I am not sure i understood the question. But in case because of some problem, the instruction is faulted or out of its instruction area is being accessed, you generally get undefined instruction exception resulting in undefined exception abort. If you look at the crash dumps, you can see it in the kernel log.
3. Is the Mapping table - virtual to physical is inside a MMU...
Yes. MMU is SW+HW. HW is like TLB and all. The mapping tables are stored here. For instructions, that is for code section i always converted the physical-virtual address and always they matched. And almost all the times it matches for Data sections as well.
4. cat /proc/pid_value/maps. This shows me the current mapping of the vmarea....
This is more used for analyzing the virtual addresses of user space stacks. As you know virtually all the user space programs can have 4 GB of virtual address. So unlike kernel if i say 0xc0100234. You cannot directly go and point to the istruction. So you need this mapping and the virtual address to point the instruction based on the data you have.
5. The high-mem concept is that kernel cannot directly access the Memory...
High-mem corresponds to user space memory(some one correct me if i am wrong).
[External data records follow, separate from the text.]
-- ==== Sys2Proof/Decode.lean ====
section
/-! DEFINITION. The commands that a word spells by the bits of spec/opcode_table.json. The table gives no row any bits: the
opcode bytes of host packets are decoded by Sieve's checks and the Cook (Machine/Admission.lean). -/

namespace Sys2Proof

/-- No row of the table has bits, so no word spells a command. -/
def decodeTableWord (_nbits _w : Nat) : Option Instr := none

end Sys2Proof
end

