/-- COMPRESS_RECORD: Whisk takes the oldest record of the deck's WDATA queue, whose entry stands at the place `slot` of its storage, reads
the record out of its cells and posts its stored form (R299, R300, R310, R278). It waits while a bank it needs is not served or no sharing
entry is free. -/
def compressRecordEffect (d : Deck) (slot : Option Nat) (dm : Damage) (ch : Chip) : Chip :=
  match (ch.decks.get d).lock.owner with
  | none => ch
  | some i =>
    match (ch.ctxs.get i).wdata.get d with
    | [] => ch
    | r :: rest =>
      let entry := slot.toList.flatMap (ch.placeWords i (3 + d.val))
      if ¬ ch.domOn (engineUnit d 0) ∨ ch.cook.safe ∨ ¬ ch.cellsServed (r.chain ++ ch.outputCells r) ∨ ¬ entry.all ch.bankServes then ch
      else if 1008 ≤ ch.ladle.sharesUsed then ch.shareFullAnswer
      else
        let seen := ch.readEntry (4 + d.val) dm entry
        if seen.2 then ((seen.1.lostRecord d i r rest).settle d).flushStep d
        else
          let got := seen.1.readRuns (4 + d.val) dm (wordRuns (partBytes r.parts r.chain))
          let st := whiskStore (!r.raw) (fun b => ((got.2[b]?).map (fun x => x.2)).getD false) (got.2.map (fun x => x.1))
          let out := (got.1.modCtx i (fun x => { x with wdata := x.wdata.set d rest })).writeStored d i r st dm
          let item : StoredRec :=
            { ctx := i, object := r.object, length := r.length, raw := st.raw, size := st.bytes.length, marked := st.poisonFrom.isSome,
              durable := r.durable, tag := r.tag, rcrc := r.rcrc, chain := out.2, bytes := [] }
          (((out.1.releaseCells i.val r.chain).modDeck d (fun k => k.stage item)).settle d).flushStep d

/-! ### Whisk decompress (R304–R311, R211, R212) -/

/-- A data reply of type 0x81. -/
def dataReply (o : DeckOp) (bytes : List Byte) (poison : Bool) (t : W64) : Reply :=
  ctxReply 0x81 o.ctx o.tag o.rcrc (if poison then Stat.hostRead else Stat.done) bytes t

/-- Data replies of 4,096 bytes from offset `o0 + delivered` on, until `todo` bytes are delivered, the output made runs out, or the RDATA
queue is full (R211, R311). -/
def Chip.deliverData (d : Deck) (x : Expanded) (marked : Bool) (o0 todo : Nat) : Nat → Chip → Chip
  | 0, ch => ch
  | fuel + 1, ch =>
    match (ch.decks.get d).seq.op with
    | none => ch
    | some o =>
      let n := min 4096 (todo - o.delivered)
      let start := o0 + o.delivered
      if todo ≤ o.delivered ∨ x.made < start + n then ch
      else
        let poison := marked || x.poisonBefore (start + n)
        let r := dataReply o ((x.bytes.drop start).take n) poison ch.now
        let c0 := if poison then ch.post Ev.poisonDelivered (.ctx o.ctx) (engineUnit d 1) (ctxObject o.ctx) (o.tag.setWidth 32) else ch
        let c1 := c0.modOp d (fun o => { o with delivered := o.delivered + n })
        let y := c1.ctxs.get o.ctx
        if o.silent then Chip.deliverData d x marked o0 todo fuel c1
        else if (y.rdata.get d).length < y.depth (Fin.ofNat 11 (7 + d.val)) then
          Chip.deliverData d x marked o0 todo fuel (c1.modCtx o.ctx (fun z => { z with rdata := z.rdata.set d (z.rdata.get d ++ [r]) }))
        else c1.hold (rdataQueue o.ctx d) (engineUnit d 1) (.rdata r)

/-- The dataset of the next object, once a record has been read to its end. -/
def TapeInfo.afterRead (t : TapeInfo) (r : ReadRec) : W64 :=
  match t.ds with
  | some ds => if ds.number = r.ds then t.placeOf ds ((t.validTo ds).getD ds.begunAfter) (t.object + 1) else r.ds
  | none => r.ds

/-- The class with which a read ends, its bytes all delivered up to `upTo`: Table 8-6 from its POISON row on, and whether the record is
broken. -/
def Expanded.readEnding (x : Expanded) (r : ReadRec) (o : DeckOp) (upTo : Nat) : Stat × Bool :=
  let last := decide (r.length ≤ upTo)
  let broken := last && (match x.ending with
    | .crcFail | .malformed _ => true
    | .good | .poison => false)
  if r.marked || x.poisonBefore upTo then (Stat.hostRead, false)
  else if broken then (Stat.recordCrc, true)
  else (if last then o.recovered Stat.done else Stat.more, false)

/-- A read ends, with the bytes of this command delivered; the position is after the record, or within it (Table 8-6). -/
def Chip.endRead (ch : Chip) (d : Deck) (x : Expanded) (r : ReadRec) (o0 todo : Nat) : Chip :=
  match (ch.decks.get d).seq.op with
  | none => ch
  | some o =>
    let e := x.readEnding r o (o0 + todo)
    let kind := match x.ending with
      | .malformed k => if r.length ≤ o0 + todo then some k.val else none
      | _ => none
    let reply := (ch.decks.get d).tape.readReply r.length todo (o0 + todo)
    ((ch.reportRecord d kind e.2).modTape d (fun t =>
      if r.length ≤ o0 + todo then t.moveTo (t.object + 1) (t.afterRead r) else { t with mid := true, offset := o0 + todo })).engineEnds d e.1 reply

/-- Whisk takes the segment that Strainer has extracted (pipeline queue 5): a read buffer is free again (R383). -/
def Chip.takeExtract (ch : Chip) (d : Deck) : Chip :=
  match (ch.decks.get d).toExpand with
  | [] => ch
  | e :: _ => (ch.modDeck d (fun k => { k with
      toExpand := [], tape := { k.tape with current := ReadRec.add k.tape.current e } })).resumeRead d

/-- What READ_RECORD and READ_MORE deliver of the record being read, and their end; a record that goes on in the next dataset has that
one read. -/
def Chip.expandRead (ch : Chip) (d : Deck) (bad : List Nat) : Chip :=
  let k := ch.decks.get d
  match k.seq.op, k.tape.current with
  | some o, some r =>
    let x := whiskExpand r.raw r.marked r.whole (inWords bad) r.length r.bytes
    let o0 := if o.op = .readMore then k.tape.offset else 0
    let want := if leAt o.payload 4 4 = 0 then 16777215 else leAt o.payload 4 4
    let todo := min want (r.length - o0)
    let c1 := Chip.deliverData d x r.marked o0 todo 4096 ch
    if c1.holds (rdataQueue o.ctx d) then c1
    else if ((c1.decks.get d).seq.op.any (fun o => decide (o.delivered < todo)) ∨ r.length ≤ o0 + todo) ∧ ¬ r.whole then
      (c1.modTape d (fun t => { t with walk := some (r.ds + 1) })).readOn d
    else c1.endRead d x r o0 todo
  | _, _ => ch

/-- DECOMPRESS_RECORD: the next data replies of the record being read, and its end (R211, R212). `bad` lists the words of its stored form
that Whisk reads as poison. What a READ_RECORD skips of a record goes to no one. -/
def decompressRecordEffect (d : Deck) (bad : List Nat) (ch : Chip) : Chip :=
  let k := ch.decks.get d
  match k.seq.op with
  | none => ch
  | some o =>
    if ¬ o.moving ∨ ¬ (o.op = .readMore ∨ (o.op = .readRecord ∧ ¬ k.tape.mid)) ∨ ch.holds (rdataQueue o.ctx d) ∨
        ¬ ch.domOn (engineUnit d 1) ∨ ch.cook.safe then ch
    else (ch.takeExtract d).expandRead d bad

/-! ### Strainer reading a dataset (R361–R375) -/

def Chip.modStrainer (ch : Chip) (d : Deck) (f : Strainer → Strainer) : Chip := ch.modDeck d (fun k => { k with strainer := f k.strainer })

/-- Events of the corrections of one pass (R372, R373). -/
def Chip.postCorrections (ch : Chip) (d : Deck) (r : PassResult) : Chip :=
  let c1 := if r.c2Rows = 0 then ch else ch.postDeck d Ev.c2Corrected (engineUnit d 3) (BitVec.ofNat 32 r.c2Rows)
  if r.c3Sds = 0 then c1 else c1.postDeck d Ev.c3Corrected (engineUnit d 3) (BitVec.ofNat 32 r.c3Sds)

/-- The pieces that Strainer finds while it expects dataset `n` of a tape with `tracks` tracks: on an aligned link, on tracks that are not
dropped (R360–R362). -/
def Strainer.found (s : Strainer) (tracks : Nat) (n : W64) (passed : List Passed) : List Piece :=
  if s.aligned then passed.filterMap (fun p =>
    let t := (s.tracks[p.track]?).getD Track.reset
    if t.dropped then none else p.find (max tracks 1) n t.locked)
  else []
When kernel wants to read some data from a address at user space you will be accessing the HIGHMEM.
6. Does the processor specifically comes with the MMU support. Those who doesn't have MMU support cannot run LInux?
MMU as i mentioned is HW + SW. So mostly it would be coming with the chipset. and the SW would be generally architecture dependent. You can disable MMU from kernel config and build. I have never tried it though. Mostly these days allthe chipsets have it. But small boards i think they disable MMU. I am not entirely sure though.
As all these are conceptual questions, i may be lacking some knowledge and be wrong at places. If so others please correct me.